**TASK PROMPT**
The records are to be copied in their entirety, exactly as given.

[Saved data entries]
-- ==== Sys2Proof/Machine/Vector.lean ====
section
/-! DEFINITION. The vector extension of a Trimmer, Zve64x with VLEN 512 (R95 to R97): configuration,
element arithmetic, masks, permutations, reductions and vector loads and stores. The spec names the
extension and leaves its instructions to the RISC-V vector specification 1.0 (PRESUMED). -/

namespace Sys2Proof.Machine

/-! ## Configuration -/

/-- `vtype` read: element bits, LMUL in eighths, legality. -/
structure VCfg where
  sew : Nat := 8
  lmul8 : Nat := 8
  ill : Bool := true
  deriving DecidableEq, Repr

def vcfgOf (vtype : Nat) : VCfg :=
  let lm := vtype % 8
  let sw := bits vtype 3 3
  let lmul8 := match lm with | 0 => 8 | 1 => 16 | 2 => 32 | 3 => 64 | 5 => 1 | 6 => 2 | 7 => 4 | _ => 0
  let sew := 8 * 2 ^ sw
  { sew := sew, lmul8 := lmul8, ill := decide (4 ≤ sw) || lmul8 = 0 || decide (vtype / 256 ≠ 0) || decide (64 * lmul8 < 8 * sew) }

/-- Most elements of a group. -/
def VCfg.max (c : VCfg) : Nat := c.lmul8 * 512 / 8 / c.sew
/-- Registers of a group of `k` eighths. -/
def groupRegs (lmul8 : Nat) : Nat := max 1 (lmul8 / 8)
/-- A register number may begin a group. -/
def groupOk (r lmul8 : Nat) : Bool := decide (lmul8 ≤ 64) && decide (0 < lmul8) && r % groupRegs lmul8 = 0

def State.vctx (s : State) (t : Nat) : Ctx := (s.trmOf t).ctx
def modCtx (t : Nat) (f : Ctx → Ctx) (s : State) : State := modTrm t (fun x => { x with ctx := f x.ctx }) s

/-- Element `i` of `n` bytes of the group that begins at register `r`. -/
def Ctx.elem (x : Ctx) (r i n : Nat) : Nat := le (aget x.v (r + i * n / 64) (zeros 64)) (i * n % 64) n
def Ctx.maskBit (x : Ctx) (r i : Nat) : Bool := bit (le (aget x.v r (zeros 64)) (i / 8) 1) (i % 8)
def Ctx.setElem (x : Ctx) (r i n v : Nat) : Ctx :=
  { x with v := amod x.v (r + i * n / 64) (zeros 64) (fun b => overlay b (i * n % 64) (natLe v n)) }
def Ctx.setMask (x : Ctx) (r i : Nat) (v : Bool) : Ctx :=
  { x with v := amod x.v r (zeros 64) (fun b =>
      let o := le b (i / 8) 1
      overlay b (i / 8) (natLe (o - b2n (bit o (i % 8)) * 2 ^ (i % 8) + b2n v * 2 ^ (i % 8)) 1)) }

/-- Elements of the body that are active. -/
def Ctx.actives (x : Ctx) (vm : Bool) : List Nat :=
  ((List.range x.vl).filter (fun i => decide (x.vstart ≤ i))).filter (fun i => vm || x.maskBit 0 i)

/-- `vsetvli`, `vsetivli`, `vsetvl`. -/
def vsetInsn (t w : Nat) (s : State) : Res :=
  let rd := bits w 7 5
  let rs1 := bits w 15 5
  let x := s.vctx t
  let imm := bit w 31 && bit w 30
  let vtype := if !bit w 31 then bits w 20 11 else if imm then bits w 20 10 else s.tx t (bits w 20 5)
  if bit w 31 && !imm && bits w 25 6 ≠ 0 then .trap 2 w s else
  let c := vcfgOf vtype
  let avl := if imm then rs1 else if rs1 ≠ 0 then s.tx t rs1 else if rd ≠ 0 then 2 ^ 64 - 1 else x.vl
  let vl := if c.ill then 0 else min avl c.max
  .next (setTx t rd vl (modCtx t (fun x => { x with vl := vl, vtype := if c.ill then 2 ^ 63 else vtype, vstart := 0 }) s))

/-! ## Element arithmetic -/

/-- The rounding increment of a right shift by `d` bits (`vxrm`). -/
def roundOff (mode : Nat) (v : Int) (d : Nat) : Int :=
  if d = 0 then v else
  let q := v / (2 ^ d : Int)
  let low := v % (2 ^ d : Int)
  let half := (2 ^ (d - 1) : Int)
  let up : Bool := match mode with
    | 0 => decide (half ≤ low)
    | 1 => decide (half < low) || (decide (low = half) && decide (q % 2 ≠ 0))
    | 2 => false
    | _ => decide (low ≠ 0) && decide (q % 2 = 0)
  if up then q + 1 else q

/-- Saturate to `w` bits, with whether it did. -/
def satS (w : Nat) (v : Int) : Nat × Bool :=
  let lo := -(2 ^ (w - 1) : Int)
  let hi := (2 ^ (w - 1) : Int) - 1
  if v < lo then (unsignedW w lo, true) else if hi < v then (unsignedW w hi, true) else (unsignedW w v, false)
def satU (w : Nat) (v : Int) : Nat × Bool :=
  if v < 0 then (0, true) else if (2 ^ w : Int) ≤ v then (2 ^ w - 1, true) else (v.toNat, false)

/-- Truncating signed division and remainder, and their corners (RISC-V: quotient all ones and remainder
the dividend for a zero divisor). -/
def divS (w a b : Nat) : Nat :=
  let x := signedW w a
  let y := signedW w b
  if y = 0 then 2 ^ w - 1 else unsignedW w (Int.tdiv x y)
def remS (w a b : Nat) : Nat :=
  let x := signedW w a
  let y := signedW w b
  if y = 0 then a % 2 ^ w else unsignedW w (Int.tmod x y)
def divU (w a b : Nat) : Nat := if b % 2 ^ w = 0 then 2 ^ w - 1 else a % 2 ^ w / (b % 2 ^ w)
def remU (w a b : Nat) : Nat := if b % 2 ^ w = 0 then a % 2 ^ w else a % 2 ^ w % (b % 2 ^ w)

/-- Single-width integer operations of OPIVV, OPIVX and OPIVI: `a` is the element of vs2, `b` the other
operand; the flag is saturation. None where the encoding is not one of them. -/
def viOp (f6 w rm a b : Nat) : Option (Nat × Bool) :=
  let sa := signedW w a
  let sb := signedW w b
  let sh := b % w
  let ok := fun (v : Int) => some (unsignedW w v, false)
  match f6 with
  | 0x00 => ok (a + b)
  | 0x02 => ok ((a : Int) - b)
  | 0x03 => ok ((b : Int) - a)
  | 0x04 => ok (min (a : Int) b)
  | 0x05 => ok (min sa sb)
  | 0x06 => ok (max (a : Int) b)
  | 0x07 => ok (max sa sb)
  | 0x09 => some (a &&& b, false)
  | 0x0A => some (a ||| b, false)
  | 0x0B => some (a ^^^ b, false)
  | 0x20 => some (satU w (a + b))
  | 0x21 => some (satS w (sa + sb))
  | 0x22 => some (satU w ((a : Int) - b))
  | 0x23 => some (satS w (sa - sb))
  | 0x25 => ok (a * 2 ^ sh)
  | 0x27 => if w = 64 then none else some (satS w (roundOff rm (sa * sb) (w - 1)))
  | 0x28 => ok (a / 2 ^ sh)
  | 0x29 => ok (sa / (2 ^ sh : Int))
  | 0x2A => ok (roundOff rm a sh)
  | 0x2B => ok (roundOff rm sa sh)
  | _ => none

**TASK RESPONSE**
-- ==== Sys2Proof/Machine/Vector.lean ====
section
/-! DEFINITION. The vector extension of a Trimmer, Zve64x with VLEN 512 (R95 to R97): configuration,
element arithmetic, masks, permutations, reductions and vector loads and stores. The spec names the
extension and leaves its instructions to the RISC-V vector specification 1.0 (PRESUMED). -/

namespace Sys2Proof.Machine

/-! ## Configuration -/

/-- `vtype` read: element bits, LMUL in eighths, legality. -/
structure VCfg where
  sew : Nat := 8
  lmul8 : Nat := 8
  ill : Bool := true
  deriving DecidableEq, Repr

def vcfgOf (vtype : Nat) : VCfg :=
  let lm := vtype % 8
  let sw := bits vtype 3 3
  let lmul8 := match lm with | 0 => 8 | 1 => 16 | 2 => 32 | 3 => 64 | 5 => 1 | 6 => 2 | 7 => 4 | _ => 0
  let sew := 8 * 2 ^ sw
  { sew := sew, lmul8 := lmul8, ill := decide (4 ≤ sw) || lmul8 = 0 || decide (vtype / 256 ≠ 0) || decide (64 * lmul8 < 8 * sew) }

/-- Most elements of a group. -/
def VCfg.max (c : VCfg) : Nat := c.lmul8 * 512 / 8 / c.sew
/-- Registers of a group of `k` eighths. -/
def groupRegs (lmul8 : Nat) : Nat := max 1 (lmul8 / 8)
/-- A register number may begin a group. -/
def groupOk (r lmul8 : Nat) : Bool := decide (lmul8 ≤ 64) && decide (0 < lmul8) && r % groupRegs lmul8 = 0

def State.vctx (s : State) (t : Nat) : Ctx := (s.trmOf t).ctx
def modCtx (t : Nat) (f : Ctx → Ctx) (s : State) : State := modTrm t (fun x => { x with ctx := f x.ctx }) s

/-- Element `i` of `n` bytes of the group that begins at register `r`. -/
def Ctx.elem (x : Ctx) (r i n : Nat) : Nat := le (aget x.v (r + i * n / 64) (zeros 64)) (i * n % 64) n
def Ctx.maskBit (x : Ctx) (r i : Nat) : Bool := bit (le (aget x.v r (zeros 64)) (i / 8) 1) (i % 8)
def Ctx.setElem (x : Ctx) (r i n v : Nat) : Ctx :=
  { x with v := amod x.v (r + i * n / 64) (zeros 64) (fun b => overlay b (i * n % 64) (natLe v n)) }
def Ctx.setMask (x : Ctx) (r i : Nat) (v : Bool) : Ctx :=
  { x with v := amod x.v r (zeros 64) (fun b =>
      let o := le b (i / 8) 1
      overlay b (i / 8) (natLe (o - b2n (bit o (i % 8)) * 2 ^ (i % 8) + b2n v * 2 ^ (i % 8)) 1)) }

/-- Elements of the body that are active. -/
def Ctx.actives (x : Ctx) (vm : Bool) : List Nat :=
  ((List.range x.vl).filter (fun i => decide (x.vstart ≤ i))).filter (fun i => vm || x.maskBit 0 i)

/-- `vsetvli`, `vsetivli`, `vsetvl`. -/
def vsetInsn (t w : Nat) (s : State) : Res :=
  let rd := bits w 7 5
  let rs1 := bits w 15 5
  let x := s.vctx t
  let imm := bit w 31 && bit w 30
  let vtype := if !bit w 31 then bits w 20 11 else if imm then bits w 20 10 else s.tx t (bits w 20 5)
  if bit w 31 && !imm && bits w 25 6 ≠ 0 then .trap 2 w s else
  let c := vcfgOf vtype
  let avl := if imm then rs1 else if rs1 ≠ 0 then s.tx t rs1 else if rd ≠ 0 then 2 ^ 64 - 1 else x.vl
  let vl := if c.ill then 0 else min avl c.max
  .next (setTx t rd vl (modCtx t (fun x => { x with vl := vl, vtype := if c.ill then 2 ^ 63 else vtype, vstart := 0 }) s))

/-! ## Element arithmetic -/

/-- The rounding increment of a right shift by `d` bits (`vxrm`). -/
def roundOff (mode : Nat) (v : Int) (d : Nat) : Int :=
  if d = 0 then v else
  let q := v / (2 ^ d : Int)
  let low := v % (2 ^ d : Int)
  let half := (2 ^ (d - 1) : Int)
  let up : Bool := match mode with
    | 0 => decide (half ≤ low)
    | 1 => decide (half < low) || (decide (low = half) && decide (q % 2 ≠ 0))
    | 2 => false
    | _ => decide (low ≠ 0) && decide (q % 2 = 0)
  if up then q + 1 else q

/-- Saturate to `w` bits, with whether it did. -/
def satS (w : Nat) (v : Int) : Nat × Bool :=
  let lo := -(2 ^ (w - 1) : Int)
  let hi := (2 ^ (w - 1) : Int) - 1
  if v < lo then (unsignedW w lo, true) else if hi < v then (unsignedW w hi, true) else (unsignedW w v, false)
def satU (w : Nat) (v : Int) : Nat × Bool :=
  if v < 0 then (0, true) else if (2 ^ w : Int) ≤ v then (2 ^ w - 1, true) else (v.toNat, false)

/-- Truncating signed division and remainder, and their corners (RISC-V: quotient all ones and remainder
the dividend for a zero divisor). -/
def divS (w a b : Nat) : Nat :=
  let x := signedW w a
  let y := signedW w b
  if y = 0 then 2 ^ w - 1 else unsignedW w (Int.tdiv x y)
def remS (w a b : Nat) : Nat :=
  let x := signedW w a
  let y := signedW w b
  if y = 0 then a % 2 ^ w else unsignedW w (Int.tmod x y)
def divU (w a b : Nat) : Nat := if b % 2 ^ w = 0 then 2 ^ w - 1 else a % 2 ^ w / (b % 2 ^ w)
def remU (w a b : Nat) : Nat := if b % 2 ^ w = 0 then a % 2 ^ w else a % 2 ^ w % (b % 2 ^ w)

/-- Single-width integer operations of OPIVV, OPIVX and OPIVI: `a` is the element of vs2, `b` the other
operand; the flag is saturation. None where the encoding is not one of them. -/
def viOp (f6 w rm a b : Nat) : Option (Nat × Bool) :=
  let sa := signedW w a
  let sb := signedW w b
  let sh := b % w
  let ok := fun (v : Int) => some (unsignedW w v, false)
  match f6 with
  | 0x00 => ok (a + b)
  | 0x02 => ok ((a : Int) - b)
  | 0x03 => ok ((b : Int) - a)
  | 0x04 => ok (min (a : Int) b)
  | 0x05 => ok (min sa sb)
  | 0x06 => ok (max (a : Int) b)
  | 0x07 => ok (max sa sb)
  | 0x09 => some (a &&& b, false)
  | 0x0A => some (a ||| b, false)
  | 0x0B => some (a ^^^ b, false)
  | 0x20 => some (satU w (a + b))
  | 0x21 => some (satS w (sa + sb))
  | 0x22 => some (satU w ((a : Int) - b))
  | 0x23 => some (satS w (sa - sb))
  | 0x25 => ok (a * 2 ^ sh)
  | 0x27 => if w = 64 then none else some (satS w (roundOff rm (sa * sb) (w - 1)))
  | 0x28 => ok (a / 2 ^ sh)
  | 0x29 => ok (sa / (2 ^ sh : Int))
  | 0x2A => ok (roundOff rm a sh)
  | 0x2B => ok (roundOff rm sa sh)
  | _ => none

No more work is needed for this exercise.